On the whole, the RBA’s cautious tones on the outlook for both growth and inflation have encouraged speculations that the central bank will downgrade its forecasts this August. Yikes!
3. Australia’s largest banks are doing the heavy lifting
One of the more popular reasons for a central bank to raise interest rates is to cool its housing markets. But with regulators forcing Australia’s largest banks to exceed the RBA’s rates, the pressure to tighten has eased.
Of course, it might have also helped that credit ratings agency Moody’s has taken notice of their “elevated risks” due to “significant house price appreciation” rising in tandem with “high and rising household indebtedness.”

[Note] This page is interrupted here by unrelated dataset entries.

/-! ## setThr -/

@[simp] theorem Dev.setThr_freeCtr (d : Dev) (t : Nat) (x : Thread) : (d.setThr t x).freeCtr = d.freeCtr := rfl
@[simp] theorem Dev.setThr_up (d : Dev) (t : Nat) (x : Thread) : (d.setThr t x).up = d.up := rfl
@[simp] theorem Dev.setThr_fab (d : Dev) (t : Nat) (x : Thread) : (d.setThr t x).fab = d.fab := rfl
@[simp] theorem Dev.setThr_regs (d : Dev) (t : Nat) (x : Thread) : (d.setThr t x).regs = d.regs := rfl
@[simp] theorem Dev.setThr_out (d : Dev) (t : Nat) (x : Thread) : (d.setThr t x).out = d.out := rfl
@[simp] theorem Dev.setThr_stands (d : Dev) (t : Nat) (x : Thread) : (d.setThr t x).stands = d.stands := rfl
@[simp] theorem Dev.setThr_cfgA (d : Dev) (t : Nat) (x : Thread) : (d.setThr t x).cfgA = d.cfgA := rfl
@[simp] theorem Dev.setThr_cfgB (d : Dev) (t : Nat) (x : Thread) : (d.setThr t x).cfgB = d.cfgB := rfl
@[simp] theorem Dev.setThr_cfg (d : Dev) (t : Nat) (x : Thread) : (d.setThr t x).cfg = d.cfg := rfl
@[simp] theorem Dev.setThr_cfgIsB (d : Dev) (t : Nat) (x : Thread) : (d.setThr t x).cfgIsB = d.cfgIsB := rfl
@[simp] theorem Dev.setThr_fences (d : Dev) (t : Nat) (x : Thread) : (d.setThr t x).fences = d.fences := rfl
@[simp] theorem Dev.setThr_react (d : Dev) (t : Nat) (x : Thread) : (d.setThr t x).react = d.react := rfl
@[simp] theorem Dev.setThr_invCause (d : Dev) (t : Nat) (x : Thread) : (d.setThr t x).invCause = d.invCause := rfl
@[simp] theorem Dev.setThr_invTaken (d : Dev) (t : Nat) (x : Thread) : (d.setThr t x).invTaken = d.invTaken := rfl
@[simp] theorem Dev.setThr_halted (d : Dev) (t : Nat) (x : Thread) : (d.setThr t x).halted = d.halted := rfl
@[simp] theorem Dev.setThr_ptlQ (d : Dev) (t : Nat) (x : Thread) : (d.setThr t x).ptlQ = d.ptlQ := rfl
@[simp] theorem Dev.setThr_ptlRun (d : Dev) (t : Nat) (x : Thread) : (d.setThr t x).ptlRun = d.ptlRun := rfl
@[simp] theorem Dev.setThr_ptlHist (d : Dev) (t : Nat) (x : Thread) : (d.setThr t x).ptlHist = d.ptlHist := rfl
@[simp] theorem Dev.setThr_warn (d : Dev) (t : Nat) (x : Thread) : (d.setThr t x).warn = d.warn := rfl
@[simp] theorem Dev.setThr_goodRun (d : Dev) (t : Nat) (x : Thread) : (d.setThr t x).goodRun = d.goodRun := rfl
@[simp] theorem Dev.setThr_thermL (d : Dev) (t : Nat) (x : Thread) : (d.setThr t x).thermL = d.thermL := rfl
@[simp] theorem Dev.setThr_avsWait (d : Dev) (t : Nat) (x : Thread) : (d.setThr t x).avsWait = d.avsWait := rfl
@[simp] theorem Dev.setThr_avsPoint (d : Dev) (t : Nat) (x : Thread) : (d.setThr t x).avsPoint = d.avsPoint := rfl
@[simp] theorem Dev.setThr_avsLate (d : Dev) (t : Nat) (x : Thread) : (d.setThr t x).avsLate = d.avsLate := rfl
@[simp] theorem Dev.setThr_rails (d : Dev) (t : Nat) (x : Thread) : (d.setThr t x).rails = d.rails := rfl
@[simp] theorem Dev.setThr_lpEnter (d : Dev) (t : Nat) (x : Thread) : (d.setThr t x).lpEnter = d.lpEnter := rfl
@[simp] theorem Dev.setThr_off (d : Dev) (t : Nat) (x : Thread) : (d.setThr t x).off = d.off := rfl
@[simp] theorem Dev.setThr_inS4 (d : Dev) (t : Nat) (x : Thread) : (d.setThr t x).inS4 = d.inS4 := rfl
@[simp] theorem Dev.setThr_temps (d : Dev) (t : Nat) (x : Thread) : (d.setThr t x).temps = d.temps := rfl
@[simp] theorem Dev.setThr_cellRst (d : Dev) (t : Nat) (x : Thread) : (d.setThr t x).cellRst = d.cellRst := rfl
@[simp] theorem Dev.setThr_warm (d : Dev) (t : Nat) (x : Thread) : (d.setThr t x).warm = d.warm := rfl
@[simp] theorem Dev.setThr_resetQ (d : Dev) (t : Nat) (x : Thread) : (d.setThr t x).resetQ = d.resetQ := rfl
@[simp] theorem Dev.setThr_board (d : Dev) (t : Nat) (x : Thread) : (d.setThr t x).board = d.board := rfl
@[simp] theorem Dev.setThr_mgmt (d : Dev) (t : Nat) (x : Thread) : (d.setThr t x).mgmt = d.mgmt := rfl
@[simp] theorem Dev.setThr_doing (d : Dev) (t : Nat) (x : Thread) : (d.setThr t x).doing = d.doing := rfl
@[simp] theorem Dev.setThr_hq (d : Dev) (t : Nat) (x : Thread) : (d.setThr t x).hq = d.hq := rfl
@[simp] theorem Dev.setThr_msix (d : Dev) (t : Nat) (x : Thread) : (d.setThr t x).msix = d.msix := rfl
@[simp] theorem Dev.setThr_fns (d : Dev) (t : Nat) (x : Thread) : (d.setThr t x).fns = d.fns := rfl
@[simp] theorem Dev.setThr_dma (d : Dev) (t : Nat) (x : Thread) : (d.setThr t x).dma = d.dma := rfl
@[simp] theorem Dev.setThr_dmaNext (d : Dev) (t : Nat) (x : Thread) : (d.setThr t x).dmaNext = d.dmaNext := rfl
@[simp] theorem Dev.setThr_profiles (d : Dev) (t : Nat) (x : Thread) : (d.setThr t x).profiles = d.profiles := rfl
@[simp] theorem Dev.setThr_dir (d : Dev) (t : Nat) (x : Thread) : (d.setThr t x).dir = d.dir := rfl
@[simp] theorem Dev.setThr_shadow (d : Dev) (t : Nat) (x : Thread) : (d.setThr t x).shadow = d.shadow := rfl
@[simp] theorem Dev.setThr_dirOps (d : Dev) (t : Nat) (x : Thread) : (d.setThr t x).dirOps = d.dirOps := rfl
@[simp] theorem Dev.setThr_svc (d : Dev) (t : Nat) (x : Thread) : (d.setThr t x).svc = d.svc := rfl
@[simp] theorem Dev.setThr_svcUsed (d : Dev) (t : Nat) (x : Thread) : (d.setThr t x).svcUsed = d.svcUsed := rfl
@[simp] theorem Dev.setThr_pins (d : Dev) (t : Nat) (x : Thread) : (d.setThr t x).pins = d.pins := rfl
@[simp] theorem Dev.setThr_pinNext (d : Dev) (t : Nat) (x : Thread) : (d.setThr t x).pinNext = d.pinNext := rfl
@[simp] theorem Dev.setThr_oldGens (d : Dev) (t : Nat) (x : Thread) : (d.setThr t x).oldGens = d.oldGens := rfl
@[simp] theorem Dev.setThr_held (d : Dev) (t : Nat) (x : Thread) : (d.setThr t x).held = d.held := rfl
@[simp] theorem Dev.setThr_lateFree (d : Dev) (t : Nat) (x : Thread) : (d.setThr t x).lateFree = d.lateFree := rfl
@[simp] theorem Dev.setThr_pages (d : Dev) (t : Nat) (x : Thread) : (d.setThr t x).pages = d.pages := rfl
@[simp] theorem Dev.setThr_mem (d : Dev) (t : Nat) (x : Thread) : (d.setThr t x).mem = d.mem := rfl
@[simp] theorem Dev.setThr_runs (d : Dev) (t : Nat) (x : Thread) : (d.setThr t x).runs = d.runs := rfl
@[simp] theorem Dev.setThr_slots (d : Dev) (t : Nat) (x : Thread) : (d.setThr t x).slots = d.slots := rfl
@[simp] theorem Dev.setThr_moves (d : Dev) (t : Nat) (x : Thread) : (d.setThr t x).moves = d.moves := rfl
@[simp] theorem Dev.setThr_migrs (d : Dev) (t : Nat) (x : Thread) : (d.setThr t x).migrs = d.migrs := rfl
@[simp] theorem Dev.setThr_migNext (d : Dev) (t : Nat) (x : Thread) : (d.setThr t x).migNext = d.migNext := rfl
@[simp] theorem Dev.setThr_promos (d : Dev) (t : Nat) (x : Thread) : (d.setThr t x).promos = d.promos := rfl
@[simp] theorem Dev.setThr_recodes (d : Dev) (t : Nat) (x : Thread) : (d.setThr t x).recodes = d.recodes := rfl
@[simp] theorem Dev.setThr_images (d : Dev) (t : Nat) (x : Thread) : (d.setThr t x).images = d.images := rfl
@[simp] theorem Dev.setThr_imgNext (d : Dev) (t : Nat) (x : Thread) : (d.setThr t x).imgNext = d.imgNext := rfl
@[simp] theorem Dev.setThr_slotImg (d : Dev) (t : Nat) (x : Thread) : (d.setThr t x).slotImg = d.slotImg := rfl
@[simp] theorem Dev.setThr_cores (d : Dev) (t : Nat) (x : Thread) : (d.setThr t x).cores = d.cores := rfl
@[simp] theorem Dev.setThr_threads (d : Dev) (t : Nat) (x : Thread) : (d.setThr t x).threads = Tab.set d.threads t x := rfl
@[simp] theorem Dev.setThr_blazes (d : Dev) (t : Nat) (x : Thread) : (d.setThr t x).blazes = d.blazes := rfl
@[simp] theorem Dev.setThr_stage (d : Dev) (t : Nat) (x : Thread) : (d.setThr t x).stage = d.stage := rfl
@[simp] theorem Dev.setThr_stageAreas (d : Dev) (t : Nat) (x : Thread) : (d.setThr t x).stageAreas = d.stageAreas := rfl
@[simp] theorem Dev.setThr_stageRegion (d : Dev) (t : Nat) (x : Thread) : (d.setThr t x).stageRegion = d.stageRegion := rfl
@[simp] theorem Dev.setThr_orders (d : Dev) (t : Nat) (x : Thread) : (d.setThr t x).orders = d.orders := rfl
@[simp] theorem Dev.setThr_orderNext (d : Dev) (t : Nat) (x : Thread) : (d.setThr t x).orderNext = d.orderNext := rfl
@[simp] theorem Dev.setThr_subs (d : Dev) (t : Nat) (x : Thread) : (d.setThr t x).subs = d.subs := rfl
@[simp] theorem Dev.setThr_subNext (d : Dev) (t : Nat) (x : Thread) : (d.setThr t x).subNext = d.subNext := rfl
@[simp] theorem Dev.setThr_rings (d : Dev) (t : Nat) (x : Thread) : (d.setThr t x).rings = d.rings := rfl
@[simp] theorem Dev.setThr_wqs (d : Dev) (t : Nat) (x : Thread) : (d.setThr t x).wqs = d.wqs := rfl
@[simp] theorem Dev.setThr_merges (d : Dev) (t : Nat) (x : Thread) : (d.setThr t x).merges = d.merges := rfl
@[simp] theorem Dev.setThr_parts (d : Dev) (t : Nat) (x : Thread) : (d.setThr t x).parts = d.parts := rfl
@[simp] theorem Dev.setThr_partNext (d : Dev) (t : Nat) (x : Thread) : (d.setThr t x).partNext = d.partNext := rfl
@[simp] theorem Dev.setThr_tel (d : Dev) (t : Nat) (x : Thread) : (d.setThr t x).tel = d.tel := rfl
@[simp] theorem Dev.setThr_weights (d : Dev) (t : Nat) (x : Thread) : (d.setThr t x).weights = d.weights := rfl
@[simp] theorem Dev.setThr_scratches (d : Dev) (t : Nat) (x : Thread) : (d.setThr t x).scratches = d.scratches := rfl
@[simp] theorem Dev.setThr_nbprogs (d : Dev) (t : Nat) (x : Thread) : (d.setThr t x).nbprogs = d.nbprogs := rfl
@[simp] theorem Dev.setThr_nbNext (d : Dev) (t : Nat) (x : Thread) : (d.setThr t x).nbNext = d.nbNext := rfl
@[simp] theorem Dev.setThr_locals (d : Dev) (t : Nat) (x : Thread) : (d.setThr t x).locals = d.locals := rfl
@[simp] theorem Dev.setThr_slot4 (d : Dev) (t : Nat) (x : Thread) : (d.setThr t x).slot4 = d.slot4 := rfl
@[simp] theorem Dev.setThr_regionCmds (d : Dev) (t : Nat) (x : Thread) : (d.setThr t x).regionCmds = d.regionCmds := rfl
@[simp] theorem Dev.setThr_unloads (d : Dev) (t : Nat) (x : Thread) : (d.setThr t x).unloads = d.unloads := rfl
@[simp] theorem Dev.setThr_slices (d : Dev) (t : Nat) (x : Thread) : (d.setThr t x).slices = d.slices := rfl
@[simp] theorem Dev.setThr_copies (d : Dev) (t : Nat) (x : Thread) : (d.setThr t x).copies = d.copies := rfl
@[simp] theorem Dev.setThr_mirSeqs (d : Dev) (t : Nat) (x : Thread) : (d.setThr t x).mirSeqs = d.mirSeqs := rfl
@[simp] theorem Dev.setThr_lendIn (d : Dev) (t : Nat) (x : Thread) : (d.setThr t x).lendIn = d.lendIn := rfl
@[simp] theorem Dev.setThr_lendOut (d : Dev) (t : Nat) (x : Thread) : (d.setThr t x).lendOut = d.lendOut := rfl
@[simp] theorem Dev.setThr_ports (d : Dev) (t : Nat) (x : Thread) : (d.setThr t x).ports = d.ports := rfl
@[simp] theorem Dev.setThr_egress (d : Dev) (t : Nat) (x : Thread) : (d.setThr t x).egress = d.egress := rfl
@[simp] theorem Dev.setThr_scheds (d : Dev) (t : Nat) (x : Thread) : (d.setThr t x).scheds = d.scheds := rfl
@[simp] theorem Dev.setThr_conns (d : Dev) (t : Nat) (x : Thread) : (d.setThr t x).conns = d.conns := rfl
@[simp] theorem Dev.setThr_tracts (d : Dev) (t : Nat) (x : Thread) : (d.setThr t x).tracts = d.tracts := rfl
@[simp] theorem Dev.setThr_opNext (d : Dev) (t : Nat) (x : Thread) : (d.setThr t x).opNext = d.opNext := rfl
@[simp] theorem Dev.setThr_msgEnds (d : Dev) (t : Nat) (x : Thread) : (d.setThr t x).msgEnds = d.msgEnds := rfl
@[simp] theorem Dev.setThr_slew (d : Dev) (t : Nat) (x : Thread) : (d.setThr t x).slew = d.slew := rfl
@[simp] theorem Dev.setThr_slewAcc (d : Dev) (t : Nat) (x : Thread) : (d.setThr t x).slewAcc = d.slewAcc := rfl
@[simp] theorem Dev.setThr_lockRun (d : Dev) (t : Nat) (x : Thread) : (d.setThr t x).lockRun = d.lockRun := rfl
@[simp] theorem Dev.setThr_ppsRun (d : Dev) (t : Nat) (x : Thread) : (d.setThr t x).ppsRun = d.ppsRun := rfl
@[simp] theorem Dev.setThr_telInt (d : Dev) (t : Nat) (x : Thread) : (d.setThr t x).telInt = d.telInt := rfl
@[simp] theorem Dev.setThr_telOk (d : Dev) (t : Nat) (x : Thread) : (d.setThr t x).telOk = d.telOk := rfl
@[simp] theorem Dev.setThr_telHold (d : Dev) (t : Nat) (x : Thread) : (d.setThr t x).telHold = d.telHold := rfl
@[simp] theorem Dev.setThr_telStep (d : Dev) (t : Nat) (x : Thread) : (d.setThr t x).telStep = d.telStep := rfl
@[simp] theorem Dev.setThr_telOn (d : Dev) (t : Nat) (x : Thread) : (d.setThr t x).telOn = d.telOn := rfl
@[simp] theorem Dev.setThr_telQ (d : Dev) (t : Nat) (x : Thread) : (d.setThr t x).telQ = d.telQ := rfl
@[simp] theorem Dev.setThr_slotId (d : Dev) (t : Nat) (x : Thread) : (d.setThr t x).slotId = d.slotId := rfl
@[simp] theorem Dev.setThr_standbyEpoch (d : Dev) (t : Nat) (x : Thread) : (d.setThr t x).standbyEpoch = d.standbyEpoch := rfl
@[simp] theorem Dev.setThr_lastAdv (d : Dev) (t : Nat) (x : Thread) : (d.setThr t x).lastAdv = d.lastAdv := rfl
@[simp] theorem Dev.setThr_version (d : Dev) (t : Nat) (x : Thread) : (d.setThr t x).version = d.version := rfl
@[simp] theorem Dev.setThr_cruiseIn (d : Dev) (t : Nat) (x : Thread) : (d.setThr t x).cruiseIn = d.cruiseIn := rfl
@[simp] theorem Dev.setThr_lendAsk (d : Dev) (t : Nat) (x : Thread) : (d.setThr t x).lendAsk = d.lendAsk := rfl
@[simp] theorem Dev.setThr_seenMsgs (d : Dev) (t : Nat) (x : Thread) : (d.setThr t x).seenMsgs = d.seenMsgs := rfl
@[simp] theorem Dev.setThr_rowMap (d : Dev) (t : Nat) (x : Thread) : (d.setThr t x).rowMap = d.rowMap := rfl
@[simp] theorem Dev.setThr_rowSums (d : Dev) (t : Nat) (x : Thread) : (d.setThr t x).rowSums = d.rowSums := rfl
@[simp] theorem Dev.setThr_failed (d : Dev) (t : Nat) (x : Thread) : (d.setThr t x).failed = d.failed := rfl
@[simp] theorem Dev.setThr_downLinks (d : Dev) (t : Nat) (x : Thread) : (d.setThr t x).downLinks = d.downLinks := rfl
@[simp] theorem Dev.setThr_disclaims (d : Dev) (t : Nat) (x : Thread) : (d.setThr t x).disclaims = d.disclaims := rfl
@[simp] theorem Dev.setThr_promoted (d : Dev) (t : Nat) (x : Thread) : (d.setThr t x).promoted = d.promoted := rfl
@[simp] theorem Dev.setThr_zoneFails (d : Dev) (t : Nat) (x : Thread) : (d.setThr t x).zoneFails = d.zoneFails := rfl
@[simp] theorem Dev.setThr_heatEpoch (d : Dev) (t : Nat) (x : Thread) : (d.setThr t x).heatEpoch = d.heatEpoch := rfl
@[simp] theorem Dev.setThr_svcRes (d : Dev) (t : Nat) (x : Thread) : (d.setThr t x).svcRes = d.svcRes := rfl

Major Australian banks are concentrating on raising mortgage rates for investors and interest-only borrowers who both fuel indebtedness and property prices, while slashing rates for owner-occupiers and principal-and-interest borrowers.
This is good news for the RBA who’s concerned that “growth in housing debt has outpaced the slow growth in household incomes” but believes that “The recent supervisory measures should help address the risks associated with high and rising levels of household indebtedness.”
As mentioned in our RBA trading preview yesterday, these regulations seem to be doing the trick. However, many analysts have pointed out that the RBA would likely wait for more evidence that the regulations are working before they make their next steps.
Fortunately, we also know that wage growth will likely be key to the RBA’s next steps. Until positive trends in employment translate to higher wages, or until we see enough significant pressure on inflation, Lowe and his team will likely keep their rates steady for a while longer.